All of our hand forged swords are full tang, fully sharpened, and functional which can used for tameshigiri or cutting practice, if that is what you mean by “battle-ready”. We don’t recommend using our swords for sword-on-sword contact sparring due to obvious reasons: you may injure yourself or your training partner and because Japanese swords are not indestructible and will surely get damaged when struck with another hard object.

You can watch our hand forged swords in action in the video below. Watch more at our YouTube channel.

Do you have a sword that is not sharpened?

We sell iaito (non-sharpened katana) which is used for practicing iai and kata. They are made the same way as our other hand forged, fully sharpened blades with the same weight and feel of a real sword, but without the risk of cutting or injuring yourself or someone else. But if you’re looking for an affordable non-sharpened sword that you can use for cosplay, photo shoots, or just for display, check out our machine made swords.

Can the non-sharpened, machine made swords be sharpened?

At the moment, we don’t offer sharpening service. Also, sharpening our non-sharpened, machine made swords won’t be worth the time and effort as the blades of these swords will not hold an edge because they have not been hardened. Even if you managed to sharpen it without ruining the overall geometry of the blade, it’s not safe to use it for cutting or for training because they are built to be display pieces only. It would be best to get our hand forged swords if you want a fully sharpened blade that you can use for martial arts training.

What's the difference between hand forged and machine made?

With the hand forged version, the blade started out from a small rectangular block of steel and then hammered into shape. It’s also been heat treated, heat tempered, and water/oil quenched so it will have a good edge retention. It’s then polished and sharpened by hand (using machines at a minimum). It’s built specifically for martial arts training and cutting practice.

While the machine made version, the blade started out from a large piece of metal plate that is entered in a machine that stamps out pieces of metal that looks like a blade. No other treatment is done so the steel is soft. The blade is not sharpened, and the overall sword is built purely for display or cosplay.

Do you sell brands like Paul Chen/Hanwei, Cheness, Musashi, Masahiro, Cold Steel, etc?

We only sell our own brand: Geisha’s Blade 芸者の刃

Do you accept custom made swords?

We accept custom swords according to your specifications, but we can only customize the following:

Blade style (shinogi zukuri, shobu zukuri, unokubi zukuri, and moroha zukuri only)
Blade length
Tsuka length
Color of tsukaito (handle wrap)
Color of saya
Style of tsuba (hand guard)

* At the moment, we do not accept anime/video game based swords for custom-made swords.

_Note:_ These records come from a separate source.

/-! DISPATCH: BAR0 offsets. -/
abbrev DSP_DSP_CAPS : Nat := 0x6080
abbrev DSP_DSP_CFG : Nat := 0x6084
abbrev DSP_DSP_STATE : Nat := 0x6088
abbrev DSP_DSP_STARTS : Nat := 0x608c
abbrev DSP_POOL_FULL_CYCLES : Nat := 0x6090
abbrev DSP_RES_BLOCKED : Nat := 0x6094
abbrev DSP_LATE_BEFORE_START : Nat := 0x6098
abbrev DSP_NO_QUOTA_COUNT : Nat := 0x609c
abbrev DSP_GUARD_SEL : Nat := 0x60a0
abbrev DSP_GUARD_DATA : Nat := 0x60a4
abbrev DSP_GUARD_UPDATES : Nat := 0x60a8
abbrev DSP_HCMD_TAG_LO : Nat := 0x60c0
abbrev DSP_HCMD_TAG_HI : Nat := 0x60c4
abbrev DSP_HCMD_ARG : Nat := 0x60c8
abbrev DSP_HCMD_GO : Nat := 0x60cc
abbrev DSP_HCMD_RESULT : Nat := 0x60d0
abbrev DSP_MCMD_TAG_LO : Nat := 0x60e0
abbrev DSP_MCMD_TAG_HI : Nat := 0x60e4
abbrev DSP_MCMD_ARG : Nat := 0x60e8
abbrev DSP_MCMD_GO : Nat := 0x60ec
abbrev DSP_MCMD_RESULT : Nat := 0x60f0

/-! HOST: BAR0 offsets. -/
abbrev HOST_HOST_CAPS : Nat := 0x7080
abbrev HOST_LINK_STATE : Nat := 0x7084
abbrev HOST_HOST_INGRESS_BACKLOG_LO : Nat := 0x7088
abbrev HOST_HOST_INGRESS_BACKLOG_HI : Nat := 0x708c
abbrev HOST_INGRESS_BYTES_LO : Nat := 0x7090
abbrev HOST_INGRESS_BYTES_HI : Nat := 0x7094
abbrev HOST_EGRESS_BYTES_LO : Nat := 0x7098
abbrev HOST_EGRESS_BYTES_HI : Nat := 0x709c
abbrev HOST_CPL_STALL_LO : Nat := 0x70a0
abbrev HOST_CPL_STALL_HI : Nat := 0x70a4
abbrev HOST_DB_STRAY : Nat := 0x70a8
abbrev HOST_GUST_STARTS : Nat := 0x70ac
abbrev HOST_GUST_FALLBACKS : Nat := 0x70b0
abbrev HOST_FLR_COUNT : Nat := 0x70b4
abbrev HOST_QCFG_ERR : Nat := 0x70b8

/-! FABRIC: BAR0 offsets. -/
abbrev FAB_FAB_CAPS : Nat := 0x8080
abbrev FAB_FAB_CTRL : Nat := 0x8084
abbrev FAB_FAB_STATE : Nat := 0x8088
abbrev FAB_RGN_CMD : Nat := 0x808c
abbrev FAB_RGN_RESULT : Nat := 0x8090
abbrev FAB_EDGE_DROPS : Nat := 0x8094
abbrev FAB_EDGE_LAST : Nat := 0x8098
abbrev FAB_ESCAPE_PKTS_LO : Nat := 0x80a0
abbrev FAB_ESCAPE_PKTS_HI : Nat := 0x80a4
abbrev FAB_MCAST_PKTS_LO : Nat := 0x80a8
abbrev FAB_MCAST_PKTS_HI : Nat := 0x80ac
abbrev FAB_RING_FLITS_LO : Nat := 0x80b0
abbrev FAB_RING_FLITS_HI : Nat := 0x80b4
abbrev FAB_RTR_SEL : Nat := 0x80b8
abbrev FAB_RTR_DATA : Nat := 0x80bc
abbrev FAB_FAB_CE : Nat := 0x80c0
abbrev FAB_FAB_UE : Nat := 0x80c4

/-! MEMORY: BAR0 offsets. -/
abbrev MEM_MEM_CAPS : Nat := 0x9080
abbrev MEM_MARCH_TARGET : Nat := 0x9084
abbrev MEM_MARCH_START : Nat := 0x9088
abbrev MEM_MARCH_COUNT : Nat := 0x908c
abbrev MEM_MARCH_CMD : Nat := 0x9090
abbrev MEM_MARCH_STATUS : Nat := 0x9094
abbrev MEM_MARCH_DONE : Nat := 0x9098
abbrev MEM_MARCH_FIRST : Nat := 0x909c
abbrev MEM_SPARGE_TARGET : Nat := 0x90a0
abbrev MEM_SPARGE_BASE_LO : Nat := 0x90a4
abbrev MEM_SPARGE_BASE_HI : Nat := 0x90a8
abbrev MEM_SPARGE_BYTES_LO : Nat := 0x90ac
abbrev MEM_SPARGE_BYTES_HI : Nat := 0x90b0
abbrev MEM_SPARGE_CMD : Nat := 0x90b4
abbrev MEM_SPARGE_STATUS : Nat := 0x90b8
abbrev MEM_REPAIR_SEL : Nat := 0x90bc
abbrev MEM_REPAIR_DATA : Nat := 0x90c0
abbrev MEM_WRITE_CLASH : Nat := 0x90c4
abbrev MEM_COMMONS_CE : Nat := 0x90c8
abbrev MEM_COMMONS_UE : Nat := 0x90cc
abbrev MEM_HBM_BUSY : Nat := 0x90d0
abbrev MEM_HBM_HOT : Nat := 0x90d4

/-! ENTROPY: BAR0 offsets. -/
abbrev ENT_ENT_CAPS : Nat := 0xa080
abbrev ENT_ENT_STATE : Nat := 0xa084
abbrev ENT_SRC_STATE : Nat := 0xa088
abbrev ENT_SRC_CTRL : Nat := 0xa08c
abbrev ENT_CHAN_CTRL : Nat := 0xa090
abbrev ENT_RESEED_CIPHER : Nat := 0xa094
abbrev ENT_RESEED_TUNSEED : Nat := 0xa098
abbrev ENT_RESEED_SOFT : Nat := 0xa09c
abbrev ENT_CHAN_0_LEVEL : Nat := 0xa0a0
abbrev ENT_CHAN_0_WAITS : Nat := 0xa0b0
abbrev ENT_SRC_0_FAILS : Nat := 0xa0c0
abbrev ENT_SRC_0_CUT : Nat := 0xa0cc
abbrev ENT_SRC_H : Nat := 0xa0d8
abbrev ENT_COND_BLOCKS : Nat := 0xa0dc
abbrev ENT_KAT_CMD : Nat := 0xa0e0
abbrev ENT_KAT_STATUS : Nat := 0xa0e4
abbrev ENT_SOFT_DATA : Nat := 0xa0e8
abbrev ENT_SOFT_STATUS : Nat := 0xa0ec
abbrev ENT_TP_CTRL : Nat := 0xa0f0
abbrev ENT_TP_DATA : Nat := 0xa0f4
abbrev ENT_ENT_CFG_ERR : Nat := 0xa0f8

/-! KEY: BAR0 offsets. -/
abbrev KEY_KEY_CAPS : Nat := 0xb080
abbrev KEY_LC_STATE : Nat := 0xb084
abbrev KEY_LC_CMD : Nat := 0xb088
abbrev KEY_LC_RESULT : Nat := 0xb08c
abbrev KEY_LC_TOKEN_0 : Nat := 0xb090
abbrev KEY_LC_NONCE_0 : Nat := 0xb0f0
abbrev KEY_ID_PUB_IDX : Nat := 0xb110
abbrev KEY_ID_PUB_DATA : Nat := 0xb114
abbrev KEY_DEVICE_ID_LO : Nat := 0xb118
abbrev KEY_DEVICE_ID_HI : Nat := 0xb11c
abbrev KEY_SLOT_SEL : Nat := 0xb120
abbrev KEY_SLOT_INFO : Nat := 0xb124
abbrev KEY_SLOT_GEN_A : Nat := 0xb128
abbrev KEY_SLOT_GEN_B : Nat := 0xb12c
abbrev KEY_STORE_WRITES : Nat := 0xb130
abbrev KEY_TORN_BANKS : Nat := 0xb134
abbrev KEY_SIGNATURES : Nat := 0xb138
abbrev KEY_SPDM_STATE : Nat := 0xb13c

/-! CIPHER: BAR0 offsets. -/
abbrev CIPH_CIPH_CTRL : Nat := 0xc080
abbrev CIPH_CIPH_GO : Nat := 0xc084
abbrev CIPH_CIPH_SRC_LO : Nat := 0xc088
abbrev CIPH_CIPH_SRC_HI : Nat := 0xc08c
abbrev CIPH_CIPH_DST_LO : Nat := 0xc090
abbrev CIPH_CIPH_DST_HI : Nat := 0xc094
abbrev CIPH_CIPH_BYTES_LO : Nat := 0xc098
abbrev CIPH_CIPH_BYTES_HI : Nat := 0xc09c
abbrev CIPH_CIPH_STATUS : Nat := 0xc0a0
abbrev CIPH_CIPH_GEN_USED : Nat := 0xc0a4
abbrev CIPH_CIPH_OPS : Nat := 0xc0a8
abbrev CIPH_CIPH_AUTH_FAILS : Nat := 0xc0ac
abbrev CIPH_CIPH_ENT_WAIT : Nat := 0xc0b0

/-! SOLVER: BAR0 offsets. -/
abbrev SLV_SLV_CAPS : Nat := 0xd080
abbrev SLV_SLV_STATE : Nat := 0xd084
abbrev SLV_SLV_PHASE : Nat := 0xd088
abbrev SLV_SLV_ITER : Nat := 0xd08c
abbrev SLV_BEST_RES_LO : Nat := 0xd090
abbrev SLV_BEST_RES_HI : Nat := 0xd094
abbrev SLV_SLV_STOP_LO : Nat := 0xd098
abbrev SLV_SLV_STOP_HI : Nat := 0xd09c
abbrev SLV_OPERAND_WAIT_LO : Nat := 0xd0a0
abbrev SLV_OPERAND_WAIT_HI : Nat := 0xd0a4
abbrev SLV_BUSY_LO : Nat := 0xd0a8
abbrev SLV_BUSY_HI : Nat := 0xd0ac
abbrev SLV_COMMANDS : Nat := 0xd0b0
abbrev SLV_BREAKDOWNS : Nat := 0xd0b4
abbrev SLV_SLV_LAST : Nat := 0xd0b8

/-! PREDICTOR: BAR0 offsets. -/
abbrev PRD_PRD_CAPS : Nat := 0xe080
abbrev PRD_PRD_STATE : Nat := 0xe084
abbrev PRD_PRD_POS : Nat := 0xe088
abbrev PRD_PRD_RESIDENT : Nat := 0xe08c
abbrev PRD_PRD_STOP_LO : Nat := 0xe090
abbrev PRD_PRD_STOP_HI : Nat := 0xe094
abbrev PRD_MAC_BUSY_LO : Nat := 0xe098
abbrev PRD_MAC_BUSY_HI : Nat := 0xe09c
abbrev PRD_WIDE_BUSY_LO : Nat := 0xe0a0
abbrev PRD_WIDE_BUSY_HI : Nat := 0xe0a4
abbrev PRD_CLAMPS_LO : Nat := 0xe0a8
abbrev PRD_CLAMPS_HI : Nat := 0xe0ac
abbrev PRD_RERUNS : Nat := 0xe0b0
abbrev PRD_RERUN_SKIPS : Nat := 0xe0b4
abbrev PRD_FETCH_CTRL : Nat := 0xe0b8
abbrev PRD_RES_FLUSH : Nat := 0xe0bc
abbrev PRD_FETCH_WAIT_LO : Nat := 0xe0c0
abbrev PRD_FETCH_WAIT_HI : Nat := 0xe0c4
abbrev PRD_GW_COUNT : Nat := 0xe0c8
abbrev PRD_PRD_LAST : Nat := 0xe0cc
abbrev PRD_COMMANDS : Nat := 0xe0d0

/-! PLANNER: BAR0 offsets. -/
abbrev PLN_PLN_CAPS : Nat := 0xf080
abbrev PLN_PLN_STATE : Nat := 0xf084
abbrev PLN_PLN_POS : Nat := 0xf088
abbrev PLN_PLN_RESIDENT : Nat := 0xf08c
abbrev PLN_PLN_STOP_LO : Nat := 0xf090
abbrev PLN_PLN_STOP_HI : Nat := 0xf094
abbrev PLN_GRID_PORT_STALL_LO : Nat := 0xf098
abbrev PLN_GRID_PORT_STALL_HI : Nat := 0xf09c
abbrev PLN_LOOKUPS_LO : Nat := 0xf0a0
abbrev PLN_LOOKUPS_HI : Nat := 0xf0a4
abbrev PLN_EXPANSIONS_LO : Nat := 0xf0a8
abbrev PLN_EXPANSIONS_HI : Nat := 0xf0ac
abbrev PLN_BEAM_CUTS : Nat := 0xf0b0
abbrev PLN_COMMANDS : Nat := 0xf0b4
abbrev PLN_PLN_LAST : Nat := 0xf0b8
abbrev PLN_PLN_FLUSH : Nat := 0xf0bc
abbrev PLN_FETCH_WAIT_LO : Nat := 0xf0c0
abbrev PLN_FETCH_WAIT_HI : Nat := 0xf0c4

Custom-made katana cannot be ordered anytime, this will be pre-ordered and a date will be announced on when we will be taking custom orders because this will be made/ordered prior to ordering our new stocks.

The starting price for a custom katana is PHP 22,500 with standard shinogi-zukuri mono-steel blade (28 inches blade, 11 inches handle), iron or zinc alloy tsuba. A down payment/deposit of 25% of the total cost of the custom katana is required and is NON-REFUNDABLE to ensure that the custom order will be fully paid for. The balance and shipping cost can be paid for before we ship your order to you. It will take 1-2 months for the production, and at least 1 month for the shipping. A total of 2-3 months waiting time. A custom katana is only available or can be made using 1095 carbon steel or T10 tool steel. This will have a natural hamon on the blade and not wire-brushed like on our 1050 and 1060 series. If you want a different type of blade construction like laminated or folded, engravings on the blade, different style of bohi (groove), there will be additional charges.

We will be providing you pictures for choices of our available colors for the tsukaito, color of saya, and available designs of tsuba you can choose from.